IEA Oil Demand Forecast: The International Energy Agency slightly reduced its global oil-demand growth forecast for 2025 to 1.05 million b/d, with growth being driven by lower prices and a better economic outlook in developed countries. It expects Chinese oil demand to grow by 220,000 b/d this year, with a rebound in gasoil consumption linked to improving sentiment around China's property market. Oil demand growth in 2024 was revised up to 940,000 b/d, boosted by lower fuel prices, colder weather, and increased U.S. petrochemical activity. The IEA projects global oil supply to rise by 1.8 million b/d in 2025, with non-OPEC+ countries contributing the bulk of the increase, while OPEC+ members may also adjust their production cuts to meet demand.
Ceasefire Deal: Israel and Hamas agreed to a deal to halt fighting in Gaza and exchange Israeli hostages for Palestinian prisoners, an official briefed on the deal told Reuters on Wednesday, opening the way to a possible end to a 15-month war that has upended the Middle East. The agreement follows months of on-off negotiations brokered by Egyptian and Qatari mediators, with the backing of the United States, and came just ahead of the Jan. 20 inauguration of U.S. President-elect Donald Trump.
U.S. Inventories: The EIA on Wednesday reported U.S. crude oil stocks, excluding the SPR, fell to their lowest levels since April 2022 while refined product inventories rose. The agency said commercial crude stocks fell last week by 2 million bbl as exports increased and imports decreased, while gasoline holdings rose by about 5.9 million bbl, marking a third straight week of 5-million-bbl builds for gasoline. Distillate inventories rose by 3.1 million bbl surpassing expectations. EIA reported gasoline demand fell last week, but remained comfortably above 8 million b/d at 8.325 million b/d. Distillate demand climbed more than 20% week over week by nearly 700,000 b/d to 3.839 million b/d with cold weather likely behind some of the gain.
Market Overview: Oil prices eased slightly after reaching multi-month highs, driven by U.S. sanctions on Russia and a larger-than-expected drop in U.S. crude stocks. U.S. crude oil inventories fell to their lowest since April 2022, partly due to rising exports and falling imports. The tightening global supply outlook is exacerbated by sanctions on Russian oil producers, which have prompted buyers to seek alternative sources. Meanwhile, global oil demand growth has been slightly below expectations, though factors like increased travel in India and China could boost consumption in the coming weeks

In the January Short Term Energy Outlook published by the EIA, global liquid fuel production growth increases in 2025 and 2026 due to a combination of the relaxation of OPEC+ production cuts and further growth from countries outside of OPEC+. Global liquid fuel production increases by 1.8 million b/d in 2025, up from growth of 0.5 million b/d in 2024. The EIA expects growth of 0.2 million b/d in 2025 from OPEC+ producers, before production grows by 0.6 million b/d in 2026 as voluntary production cuts unwind but output remains below the group’s current targets in an effort to avoid significant inventory increases. They still expect growth in oil production during 2025 to be led by countries outside of OPEC+, increasing by 1.6 million b/d before slowing to growth of less than 0.9 million b/d in 2026. Production growth outside of OPEC+ is expected to be driven by the United States, Canada, Brazil, and Guyana in 2025. Except for Brazil, growth slows for all those countries in 2026.
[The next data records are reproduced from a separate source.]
-- ==== Sys2Proof/Machine/State.lean ====
section
/-! DEFINITION. The state of the module as plain data, and the state after reset. -/

namespace Sys2Proof.Machine

/-- What stops the model with a fault. -/
inductive Fault where
  /-- Raised by no command: the spec gives every command an effect in every state (safe). -/
  | none
  deriving DecidableEq, Repr

/-- What the model refuses. -/
inductive Refusal where
  /-- A command whose meaning is not written yet, named by its row's mnemonic (safe). -/
  | notModelled (mnemonic : String)
  deriving DecidableEq, Repr

/-! ## Cores -/

/-- What a context's sequencer does (R121, R140, R152). -/
inductive RunSt where
  /-- no stream: counts as halted (R113) -/
  | noStream
  | running
  /-- at an MWAIT: absolute marker, N, rc of its issue, rc counted before a save (R148) -/
  | waiting (mk n t0 counted : Nat)
  | halted
  /-- stopped by a fault or with its job -/
  | stopped
  /-- stopped with its job in rc `t0`, in which it could still issue: a fault of its word in that rc is one of the same ic (R153) -/
  | cut (t0 : Nat)
  deriving DecidableEq, Repr

/-- What an outstanding data-movement operation moves (R133 to R138). -/
inductive DmaPlan where
  /-- rows of bytes from key to key, with the two pitches -/
  | copy (src dst spitch dpitch rows rlen : Nat)
  | window (src dst : Nat) (shape : List Byte) (p0 grp k0 : Nat)
  | pool (src dst : Nat) (shape : List Byte) (p0 c0 : Nat)
  | combine (src dst : Nat) (shape : List Byte)
  | zpack (src dst fmt ng : Nat)
  | zunpack (src dst fmt ng : Nat)
  /-- the pages of a snapshot into `n` bytes from `dst`: source key, destination key, bytes; a source of none is written 0 -/
  | gather (dst n : Nat) (segs : List (Option Nat × Nat × Nat))
  | post (win src len ret tag mk : Nat)
  /-- an RDMA that waits for its response: peer, message number, first-hop link (64 for none), rc at which its last packet left -/
  | remote (peer mid link t0 : Nat)
  deriving DecidableEq, Repr

structure DmaEntry where
  word : OpWord
  pc : Nat
  plan : DmaPlan
  /-- completion marker, absolute -/
  marker : Option Nat
  deriving DecidableEq, Repr

/-- A sequencer context (R121); a core has a host and a guest context (R410). -/
structure Ctx where
  c : List Nat
  ix : List Nat
  pc : Nat
  stream : Nat
  ebase : Nat
  auto : Bool
  ax : Option OpWord
  run : RunSt
  /-- the next word waits for a stream fetch (R122) -/
  fetch : Bool
  /-- rc counted at the MWAIT at PC before a save (R148) -/
  carry : Nat
  dma : List DmaEntry
  deriving DecidableEq, Repr

/-- A real row of a fill-window batch: poster, return key, tag, marker (R98, R101). -/
structure FwRow where
  core : Nat
  ret : Nat
  tag : Nat
  marker : Nat
  deriving DecidableEq, Repr

/-- The batch an array operation streams (R100): window, buffer and its real rows. -/
structure Batch where
  win : Nat
  buf : Nat
  rows : List FwRow
  deriving DecidableEq, Repr

/-- An array operation as issued: its words, rounding context, index registers and position (R123, R126). -/
structure ArOp where
  ax : OpWord
  ar : OpWord
  pc : Nat
  guest : Bool
  stream : Nat
  ebase : Nat
  /-- keys of the A operand, the B operand, the drain and the tag list -/
  akey : Nat
  bkey : Nat
  dkey : Option Nat
  tkey : Nat
  rbuf : Option Nat
  batch : Option Batch
  /-- next tile to start or in flight, and the K-steps of it already accumulated -/
  tile : Nat
  kdone : Nat
  deriving DecidableEq, Repr

/-- An accumulator bank of 64 x 64 cells (R80, R87): raw values (bits), CMPS indices, and K-steps since the accumulation began. -/
structure Bank where
  vals : List Nat
  idx : List Nat
  held : Bool
  mode : Nat
  isInt : Bool
  kpos : Nat
  deriving DecidableEq, Repr

/-- A drain under way: the operation, its tile, the bank, the rows still to write. -/
structure Drain where
  op : ArOp
  tile : Nat
  bank : Nat
  left : Nat
  deriving DecidableEq, Repr

/-- Where the array stands between tiles (R92, R93). -/
inductive Ramp where
  | hold
  | down (cols : Nat)
  | quiet
  | up (cols : Nat)
  deriving DecidableEq, Repr

structure Arr where
  queue : List ArOp
  /-- a tile of the first operation streams -/
  busy : Bool
  banks : List Bank
  drains : List Drain
  ramp : Ramp
  /-- ic since the last tile's stream end, and that tile's drain length -/
  gap : Nat
  ddr : Nat
  /-- 6180h + p.01 as it stood when the gap began (R108) -/
  ctl : Nat
  /-- the last 64 beats: A bytes, then B bytes (R91) -/
  beats : List Byte
  deriving DecidableEq, Repr

structure Core where
  slot : Nat
  host : Ctx
  guest : Ctx
  inGuest : Bool
  /-- the host's wait is satisfied while the core is in its guest context (R411) -/
  back : Bool
  arr : Arr
  /-- batches consumed, by window (R100) -/
  fwUsed : AMap Nat
  /-- rc at which the guest context took over (3000h + 40h·p.1B), and at which the array last finished a tile (R106) -/
  tGuest : Nat
  tArr : Nat
  deriving DecidableEq, Repr

/-! ## Markers -/

/-- A message on its way to a marker block (R143). -/
inductive MkMsg where
  /-- from die 0 to 7, or aggregator 8 or 9 -/
  | signal (src marker n : Nat)
  | reset (src marker : Nat)
  | wait (src marker n core : Nat) (guest : Bool)
  deriving DecidableEq, Repr

/-- A wait that a marker block lists (R140, R141). -/
structure Wait where
  marker : Nat
  n : Nat
  core : Nat
  guest : Bool
  deriving DecidableEq, Repr

/-! ## Prickings, jobs, partitions -/

/-- A pricking as installed: header fields, resource records, streams by relative core, shape table, KIND 0 placement. -/
structure Pricking where
  prkver : Nat
  nclus : Nat
  ncore : Nat
  minlink : Nat
  recs : List (List Byte)
  streams : List (List OpWord)
  /-- the streams as the image holds them, for the limits of bound values (Table 8-6) -/
  image : List (List OpWord)
  nshape : Nat
  /-- device address of each KIND 0 buffer by ID (R218) -/
  place : AMap Nat
  /-- function-table headers by U (R166) -/
  funcs : AMap (List Byte)
  /-- user-function table slots: the highest U and one (R388) -/
  nu : Nat
  /-- KEEP buffers admitted and not admitted (R274) -/
  keep : List Nat
  left : List Nat
  /-- the image in device memory, and its region (R500) -/
  addr : Nat
  region : Nat
  deriving DecidableEq, Repr

inductive JobSt where
  /-- fetched, behind a fence (R399) -/
  | fenced
  /-- ready -/
  | queued
  | running
  /-- its cores are stopping; the status and detail it will complete with -/
  | stopping (status detail : Nat)
  /-- in a save slot, with its place in save order -/
  | saved (slot order : Nat)
  /-- ended; the completion record is not written yet -/
  | done (status detail seq : Nat)
  deriving DecidableEq, Repr

/-- A job between fetch and its completion record (R395). -/
structure Job where
  client : Nat
  part : Nat
  sqidx : Nat
  kind : Nat
  tag : Nat
  genr : Nat
  pri : Nat
  flags : Nat
  ctr : Nat
  arg0 : Nat
  arg1 : Nat
  arg2 : Nat
  user : Nat
  desc : List Byte
  /-- peer, genr, tag of each peer entry (R398) -/
  peers : List (Nat × Nat × Nat)
  seq : Nat
  saves : Nat
  st : JobSt
  /-- commands of a MEDIA or INPUT job still without a result, and whether one had status 14h (R400) -/
  left : Nat
  hard : Bool
  /-- commands of its list already in their queues (R344) -/
  fed : Nat
  /-- sequences its length table pins (R235) -/
  pins : List Nat
  /-- its first fault has been recorded (R153) -/
  faulted : Bool
  deriving DecidableEq, Repr

inductive FwSt where
  | free
  /-- open, with the rc at which its deadline expires -/
  | opened (deadline : Nat)
  | ready (order : Nat)
  deriving DecidableEq, Repr

structure FwBuf where
  st : FwSt
  rows : List FwRow
  /-- consumers that have finished their drain -/
  used : List Nat
  deriving DecidableEq, Repr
Oil prices settled lower on Thursday, driven by expectations that Yemen's Houthi militia would cease its attacks on ships in the Red Sea, which had previously disrupted global shipping. U.S. retail sales data showed strong demand, but investors interpreted this as a sign the Federal Reserve might hold off on cutting interest rates soon. This caused some initial losses in oil prices, although comments from Fed Governor Christopher Waller about potential rate cuts helped prices regain ground. Meanwhile, U.S. sanctions on Russia continued to weigh on the market, particularly as Russia's oil customers sought alternatives. Lastly ,investors were cautious ahead of the new U.S. administration's approach to these sanctions and its potential impact on oil prices.